> **Task**:
The lines below starting at the line containing "def core0 : CoreRef" and ending at the line containing "def waitFmt (o" are to be repeated exactly, with both ends kept and nothing else added.

> **Excerpted data**:
──────────

theorem tame_releaseIsolated (w : Waiter) (d : Deck) : tameRes d (releaseIsolated w d) := by
  have h0 : workFrame d { d with waiters := d.waiters.filter (fun x => x.who ≠ w.who) } := rfl
  simp only [releaseIsolated]
  split
  · exact tame_pure (workFrame_trans h0 (workFrame_releaseCore _ _ _ _))
  · exact tame_after h0 (tame_finishEntry _ _ _ _ _ _)

/-- What every whole-deck stop does first. -/
theorem tame_stopDeck (d : Deck) : tameRes d (stopDeck d) :=
  tame_thenDeck (tame_thenDeck (tame_thenDeck (tame_stopByReset _ d)
    (fun d => tame_eachDeck (discardStream stIsolated) (tame_discardStream stIsolated) (d.streams.map (·.1)) d))
    (fun d => tame_eachDeck releaseIsolated tame_releaseIsolated d.waiters d)) tame_endFaulted

end Sys2Proof.Machine
end

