-- ==== Sys2Proof/Tests/Slice0.lean ====
section
/-! SUPPORT. Tests: words of the spec's worked examples and encodings decode to their instructions, each encoding check
refuses a term that breaks it, single steps on small states, and a witness for the hypotheses of each statement. -/
namespace Sys2Proof.Tests
open Sys2Proof Sys2Proof.Machine

/-! ### Small states -/

def core0 : CoreRef := { deck := 0, core := 0 }
/-- `k` as core 0 of deck 0 of a module after reset. -/
def withCore (k : Core) : State := setDeck State.reset 0 (setCore {} 0 k)
def readyCore : Core := { run := .ready, s := [(1, 5)] }
def readyState : State := withCore readyCore
def lastWordState : State := withCore { readyCore with pc := 8191 }
def nanState : State := withCore { readyCore with s := [(1, 0x7FC00000)] }
def fmtR : FmtR := { rd := 3, rs1 := 1, rs2 := 2, rs3 := 0, res := 0 }
def fmtI63 : FmtI := { rd := 0, rs1 := 0, rs2 := 0, res := 0, imm := 63 }
def fmtILast : FmtI := { fmtI63 with imm := 32760 }
def fmtISpad : FmtI := { fmtI63 with imm := 262136 }
def loopCore : Core := { readyCore with
  pc := 5, loops := [{ ctr := 1, first := 3, last := 5 }, { ctr := 0, first := 1, last := 5 }], live := [(0, 3), (1, 2)] }
def loopState : State := withCore loopCore
def lastRoundState : State := withCore { loopCore with live := [(0, 3), (1, 1)] }
def countState : State := withCore { readyCore with lc := [(0, 3)] }
/-- LOOP lc0 with a body of one word. -/
def loopFmt : FmtC := { body := 0 }
def csrFmt (n : BitVec 12) : FmtC := { body := n.setWidth 56 <<< 24 }
def fenceFmt (kind : BitVec 2) (mask dst : BitVec 4) : FmtC :=
  { body := kind.setWidth 56 ||| (mask.setWidth 56 <<< 2) ||| (dst.setWidth 56 <<< 6) }
/-- WAIT s3, object, s1; and with s0. -/
def waitFmt (o : BitVec 12) : FmtC := { body := 3 ||| (1 <<< 5) ||| (o.setWidth 56 <<< 24) }
def waitFmt0 (o : BitVec 12) : FmtC := { body := (1 <<< 5) ||| (o.setWidth 56 <<< 24) }
def waittFmt (r : BitVec 5) : FmtC := { body := r.setWidth 56 <<< 5 }
/-- VADD v2, v0, v1 in FP32, one row. -/
def fmtV : FmtV :=
  { nm1 := 0, dfmt := 4, sfmt := 4, km := 0, men := 0, res := 0, d := 0x10002, a := 0x10000, b := 0x10001, c := 0, ext := 0 }
def fmtV1 : FmtV := { fmtV with b := 0 }
def fmtVcmp : FmtV := { fmtV with d := 0x10000, dfmt := 0 }
def fmtVqnt : FmtV := { fmtV with dfmt := 0, d := 0, b := 64 }
def fmtVbcst : FmtV := { fmtV with sfmt := 0, a := 0, b := 0 }
def fmtVext : FmtV := { fmtV with dfmt := 0, d := 0, b := 0, ext := 4 }
def fmtTly : FmtV := { fmtV with dfmt := 0, d := 0, b := 0 }
def fmtTlyctr : FmtV := { fmtTly with sfmt := 0, a := 0 }
def busyState : State := withCore { readyCore with vq := [vecEntry 0x80 fmtV readyCore], seq := 1 }
def fencedState : State := withCore { readyCore with run := .fence 2 }
def vextState : State := withCore { readyCore with vq := [vecEntry 0x8C fmtVext readyCore], seq := 1, run := .result .vector 0 }
def tlyctrState : State := withCore { readyCore with vq := [vecEntry 0x91 fmtTlyctr readyCore], seq := 1 }
def tallyState : State := setDeck State.reset 0 { tlyQueue := [{ core := 0, tally := 0, total := 32 }] }
def farState : State := withCore { readyCore with s := [(1, 0x10000000000)] }
def timedState : State := { withCore { readyCore with run := .time 5 5 } with htu := { t := 1280 } }
def syncDeck : Deck :=
  { setCore {} 0 readyCore with
    groups := [(1, { alloc := true })], objs := [(64, { poison := true, status := 5 }), (65, { count := 10 })] }
def syncState : State := setDeck State.reset 0 syncDeck
def waitingState : State :=
  { setDeck State.reset 0 { syncDeck with
      groups := [(1, { alloc := true, timeout := 100 })], waiters := [{ who := .core 0, sd := 0, obj := 66, target := 1 }] } with
    rst := { action := 0 }, clock := 20001 }
def fmtMlds : FmtM :=
  { nm1 := 0, acc := 0, arow := 0, fmt := 0, accum := 0, pair := 0, frozen := 0, gang := 0, res := 0, x := 0, s := 0, tb := 0,
    dfmt := 0, sen := 0, clr := 0, res2 := 0 }
def fmtMmul : FmtM := fmtMlds
def fmtMdrn : FmtM := { fmtMlds with dfmt := 4 }
def fmtMzero : FmtM := fmtMlds
def matState : State := withCore { readyCore with mq := [{ matEntry 0xA3 fmtMzero readyCore with started := true }], seq := 1 }
def matWaitState : State := withCore { readyCore with mq := [matEntry 0xA3 fmtMzero readyCore], seq := 1 }
def badPairState : State := withCore { readyCore with mq := [matEntry 0xA1 fmtMmul readyCore], seq := 1 }
def gangCore : Core :=
  { readyCore with mq := [{ matEntry 0xA0 fmtMlds readyCore with gang := true, low := 0x20000000 }], seq := 1 }
def gangState : State :=
  setDeck State.reset 0 { cores := (List.range 16).map (fun i => (i, gangCore)) }
def loneGangState : State := withCore gangCore
def fmtX : FmtX :=
  { rd := 1, rs := 2, rl := 3, f := 0, cen := 0, cobj := 0, amt := 0, prio := 0, atype := 0, efmt := 0, hall := 0, res := 0,
    htag := 0, res2 := 0 }
/-- s1 names the destination 0x1000, s2 the source 0x2000, s3 the length 32. -/
def moveCore : Core := { readyCore with s := [(1, 0x1000), (2, 0x2000), (3, 32)] }
def moveReady : State := withCore moveCore
/-- The same with a master region that covers the destination, its gate closed. -/
def gatedMove : State := setDeck moveReady 0 { deckAt moveReady 0 with ctxs := [(0, { hold := { msize := 0x10000 } })] }
/-- SIG to the signal word of object 65 on module 4. -/
def fmtSig : FmtX := { fmtX with rl := 0 }
def sigReady : State :=
  { withCore { readyCore with s := [(1, 4 * 2 ^ 47 + 2 * 2 ^ 40 + 0x10000 + 8 * 65), (2, 1)] } with
    net := { armed := true, mapArmed := bytesCells (natBytes 8 (2 ^ 16)) } }
def moveEntry : MovEntry := movEntry (coreEnv moveReady 0) opMOV fmtX moveCore
def moverState : State := withCore { moveCore with xq := [moveEntry], seq := 1 }
def movedState : State := withCore { moveCore with xq := [{ moveEntry with started := true }], seq := 1 }
def stoppedState : State :=
  setDeck State.reset 0 { launches := [(0, some { stream := 0, ctx := 0, cores := [0], cobj := none, amt := 0, hdr := none, seq := 0, faulted := some 5 })] }
def trainedState : State :=
  { State.reset with ports := [(0, { state := 2 })], htu := { links := [(0, { t1 := some 0, exchanges := 4 })] } }
/-- As trainedState, three beacons missed. -/
def missedState : State := { trainedState with htu := { links := [(0, { missed := 3 })] } }
def aBeacon : Beacon := { ns := 0, frac := 0, state := 2, errEst := 4, hops := 1, gmPrio := 1, gmModule := 5 }
def aFibre : FibreId := { group := 1, serial := 1, asym := 0 }
/-- Locked to link 0; the windows of links 0 and 1 differ by 2,000/256 ns. -/
def lockedState : State :=
  { State.reset with
    ports := [(0, { state := 3, fibreId := some aFibre }), (1, { state := 3, fibreId := some aFibre })],
    htu := { state := 2, source := 0, hops := 5, links := [
      (0, { exchanges := 4, beacon := some aBeacon, winSum := 4000, winCount := 2 }),
      (1, { exchanges := 4, beacon := some aBeacon, winSum := 0, winCount := 2 })] } }
def alarmState : State :=
  { setDeck State.reset 0 { syncDeck with alarms := [(63, { enable := true, time := 1, sync := 65 })] } with htu := { t := 1280 } }
def armedState : State :=
  { State.reset with tt := { armed := true, p := 1000000, pendingValid := true }, htu := { state := 2, schedOn := true } }
/-- In Holdover with ERR_EST at 5 ns. -/
def holdoverState : State := { State.reset with htu := { state := 3, errEst := 80 } }
/-- Announced, one second of hall time before the next edge's second. -/
def announcedState : State := { State.reset with htu := { announced := true, gmNextSec := 1, t := 256000000000 } }
def recBytes (v : Nat) : List Byte := natBytes 16 v
/-- A TIME and a COLL sailing on port 0, both running. -/
def sailState : State :=
  { armedState with
    tt := { armed := true, begun := true, p := 1000000 },
    ports := [(0, { state := 3, tt := { mem := bytesCells (recBytes (1000 * 2 ^ 32 + 3 * 2 ^ 56) ++ recBytes (1000 * 2 ^ 32 + 2 ^ 56)), count := [(0, 2)] } })] }
/-- As sailState, with a packet to forward on port 0. -/
def forwardState : State := { sailState with churn := { forward := [(0, { cls := .s, data := true, slot := 0 })] } }
/-- Records of kinds 1 to 4 on deck 0, all running. -/
def schedState : State :=
  { setDeck sailState 0
      { sched := bytesCells ((recBytes (2 ^ 56 + 5 * 2 ^ 64) ++ recBytes (1000 * 2 ^ 32 + 2 * 2 ^ 56)) ++
          (recBytes (1000 * 2 ^ 32 + 3 * 2 ^ 56) ++ recBytes (1000 * 2 ^ 32 + 4 * 2 ^ 56 + 2 ^ 64))),
        dschedCount := [(0, 4)] } with
    power := { moduleState := 0 } }

/-! Ports -/
/-- Port 0 in state `n` for 10 s, with light. -/
def portState (n : BitVec 3) : State :=
  { State.reset with
    ports := [(0, { state := n, disable := n == 7 })], mgmt := { elsValid := 1, elsChannels := [(0, 5)] }, clock := 2000000000 }
def aTrain : TrainFrame := { module := 5, port := 3, build := 1, lpl := 4, digests := [] }
def armedPort : State :=
  { State.reset with net := { armed := true }, ports := [(0, { state := 1, expModule := 5, expPort := 3, expLpl := 3 })] }
def aFrame : PktFrame := { crcOk := true, formOk := true, seq := 0, ack := 0, pkts := [{ data := true }] }
def badFrame : PktFrame := { aFrame with formOk := false }
def replayState : State :=
  let fs : List ReplayFrame := [{ seq := 5, pkts := [] }, { seq := 6, pkts := [], tries := 8 }]
  { State.reset with ports := [(0, { state := 3, failedTx := BitVec.ofNat 34 (2 ^ 27 - 1), replayBuf := fs })] }
/-- A valid ELS record with 5 channels and serial number 9. -/
def elsRecord : List Byte := natBytes 60 0x905020001 ++ natBytes 4 0xa37a7d85
def elsState : State :=
  { State.reset with mgmt := { elsPresent := 3, elsValid := 2, elsChannels := [(0, 5), (1, 5)] } }
def clearState : State := setDeck State.reset 0 { clearing := true, mem := [(0, 1)] }
def aDesc : CollDesc :=
  { op := 0, rtype := 0, skim := 0, dir := false, chunkLog := 0, axes := 0, dmask := 1, slot := 3, root := 0, count := 0, seq := 0,
    layer := 0, cobj := 0, src := 0, dst := 0, amt := 0 }
def aColl : Coll := { deck := 0, ctx := 0, desc := aDesc, tstep := 0, digest := 0 }
def collState : State := { State.reset with churn := { colls := [aColl] } }

/-! Packets -/
def routerState : State :=
  { State.reset with
    ports := [(0, { state := 3 })],
    net := { queues := [(0, [{ pk := { dst := 0x1FFFE } }]), (9, [{ pk := { dst := 0x1FFFF } }, { pk := { dst := 0x1FFFE } }])],
             tracker := [{ src := 0, deck := 0, core := 0, epoch := 0 }], fenceHold := [{ pk := { dst := 0x1FFFF } }] },
    clock := 1000000 }
def aBind : Binding := { slot := 0, decks := 1, tag := 0, window := 1, owner := true }
/-- Deck 0 bound to the first LD. -/
def servedState : State := { syncState with host := { lds := [(0, { bind := some aBind })] } }
def wrPkt : Packet := { data := true, dst := 0x1FFFF, len := 512, payload := [(0, 7)] }
def farPkt : Packet := { wrPkt with offset := 0x6000000000 }
def sigPkt : Packet := { type := 3, space := 2, dst := 0x1FFFF, offset := 0x10000 + 8 * 65, imm := 3 }
def gatedState : State :=
  { servedState with decks := [(0, { ctxs := [(0, { hold := { msize := 4096 } })] })] }
/-- A slot 3 record received on port 0 with a landing of 4 KiB at the window's start. -/
def landState : State :=
  { servedState with
    tt := { armed := true, begun := true }, churn := { colls := [aColl] },
    ports := [(0, { state := 3, peerModule := 7, tt := {
      mem := bytesCells (natBytes 16 (1000 * 2 ^ 32 + 2 ^ 56 + 3 * 2 ^ 64)), count := [(1, 1)],
      land := bytesCells (natBytes 8 (2 ^ 27 + 128 * 2 ^ 32)) } })] }
def remoteEntry : MovEntry :=
  { moveEntry with op := opPUT, cobj := some 65, amt := 1, started := true, remote := true, sent := 1, rest := 1 }
def remoteState : State :=
  setDeck State.reset 0 { syncDeck with
    cores := [(0, { moveCore with xq := [remoteEntry], seq := 1, txns := [(0, some { seq := 0, packet := {}, left := 2, retry := true })] })] }
/-- As remoteState, deck 0 bound, 3 ms later. -/
def boundRemote : State := { remoteState with host := { lds := [(0, { bind := some aBind })] }, clock := 600000 }
/-- The same with a GET, and with a GET that has not started and a window a millisecond old. -/
def getEntry : MovEntry := { remoteEntry with op := opGET }
def getState : State :=
  { setDeck boundRemote 0 (setCore (deckAt boundRemote 0) 0 { coreOf boundRemote core0 with xq := [getEntry] }) with clock := 600000 }
def unsentCore : Core := { moveCore with xq := [{ getEntry with started := false, sent := 0, rest := 0 }], wins := [(7, some {})] }
def unsentState : State := { withCore unsentCore with clock := 200000 }
def windowsState : State := { withCore { unsentCore with xq := [] } with clock := 200000 }
def ackPkt : Packet := { cls := .p, dst := 0x1FFFF }
def aRef : CollRef := { deck := 0, slot := 3, tstep := 0 }
def grantedColl : Coll := { aColl with granted := true }
def grantedState : State := { State.reset with churn := { colls := [grantedColl] } }
/-- An all-reduce of 32 FP32 words on a ring of 2 in X. -/
def ringDesc : CollDesc := { aDesc with op := 1, axes := 2, count := 32 }
def ringColl : Coll := { grantedColl with desc := ringDesc }
def ringState : State :=
  { landState with
    churn := { colls := [ringColl] }, net := { armed := true, mapArmed := bytesCells (natBytes 8 (2 ^ 16)) },
    ports := [(3, portAt landState 0), (4, portAt landState 0)] }
/-- The same ring with a broadcast from this module. -/
def castColl : Coll := { ringColl with desc := { ringDesc with op := 4 } }
def castState : State := { ringState with churn := { colls := [castColl] } }
def castReport : Packet := { cls := .m, type := 2, src := 4, slot := 3 }
def chunkPkt : Packet := { cls := .s, data := true, slot := 3 }
/-- A slot 3 whose last record is FINAL and ends 5,000 ns on. -/
def finalState : State :=
  { landState with
    ports := [(0, { state := 3, tt := {
      mem := bytesCells (natBytes 16 (1000 * 2 ^ 32 + 2 ^ 56 + 3 * 2 ^ 64 + 2 ^ 93)), count := [(1, 1)] } })] }
/-- The ring's chunk 0 has wholly landed from port 4, with the header bytes `h`, for the collective `c`. -/
def landedState (c : Coll) (h : Cells) : State :=
  { ringState with
    churn := { colls := [c], landed := [(landKey 4 3 0, { len := 2, got := 3 })] }
    host := { lds := [(0, { bind := some { aBind with mem := h } })] } }
def headOf (s : State) : Cells := mapSlice (winMem s 0) 0 32
/-- A vote of one member that has its record; a collective that holds chunk 0 for port 0. -/
def voteColl : Coll := { grantedColl with desc := { aDesc with op := 6 } }
def voteState : State := { State.reset with churn := { colls := [voteColl] } }
def readyColl : Coll := { grantedColl with ready := [(chunkKey 0 0, [(0, 1)])] }
def retrainState : State := setDeck State.reset 0 { stks := [(0, { chRetrain := 8 })] }
/-- Row 7 of channel 0 of stack 0 is being copied, channel 3 retrains; AGE_S is one second above its limit. -/
def copyState : State := setDeck State.reset 0 { stks := [(0, { copying := [rowKey 0 7], chRetrain := 8, ageS := 43201 })] }
/-- As retrainState, with every detector's action 0. -/
def quietState : State := { retrainState with rst := { action := 0 } }
/-- Deck 0 bound, every channel of its first stack in training. -/
def heldState : State := { setDeck State.reset 0 { stks := [(0, { chRetrain := 0xFFFF })] } with host := servedState.host }
def dockedState : State := setDeck State.reset 0 { power := .dock }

──────────

> **Written answer**:
def core0 : CoreRef := { deck := 0, core := 0 }
/-- `k` as core 0 of deck 0 of a module after reset. -/
def withCore (k : Core) : State := setDeck State.reset 0 (setCore {} 0 k)
def readyCore : Core := { run := .ready, s := [(1, 5)] }
def readyState : State := withCore readyCore
def lastWordState : State := withCore { readyCore with pc := 8191 }
def nanState : State := withCore { readyCore with s := [(1, 0x7FC00000)] }
def fmtR : FmtR := { rd := 3, rs1 := 1, rs2 := 2, rs3 := 0, res := 0 }
def fmtI63 : FmtI := { rd := 0, rs1 := 0, rs2 := 0, res := 0, imm := 63 }
def fmtILast : FmtI := { fmtI63 with imm := 32760 }
def fmtISpad : FmtI := { fmtI63 with imm := 262136 }
def loopCore : Core := { readyCore with
  pc := 5, loops := [{ ctr := 1, first := 3, last := 5 }, { ctr := 0, first := 1, last := 5 }], live := [(0, 3), (1, 2)] }
def loopState : State := withCore loopCore
def lastRoundState : State := withCore { loopCore with live := [(0, 3), (1, 1)] }
def countState : State := withCore { readyCore with lc := [(0, 3)] }
/-- LOOP lc0 with a body of one word. -/
def loopFmt : FmtC := { body := 0 }
def csrFmt (n : BitVec 12) : FmtC := { body := n.setWidth 56 <<< 24 }
def fenceFmt (kind : BitVec 2) (mask dst : BitVec 4) : FmtC :=
  { body := kind.setWidth 56 ||| (mask.setWidth 56 <<< 2) ||| (dst.setWidth 56 <<< 6) }
/-- WAIT s3, object, s1; and with s0. -/
def waitFmt (o : BitVec 12) : FmtC := { body := 3 ||| (1 <<< 5) ||| (o.setWidth 56 <<< 24) }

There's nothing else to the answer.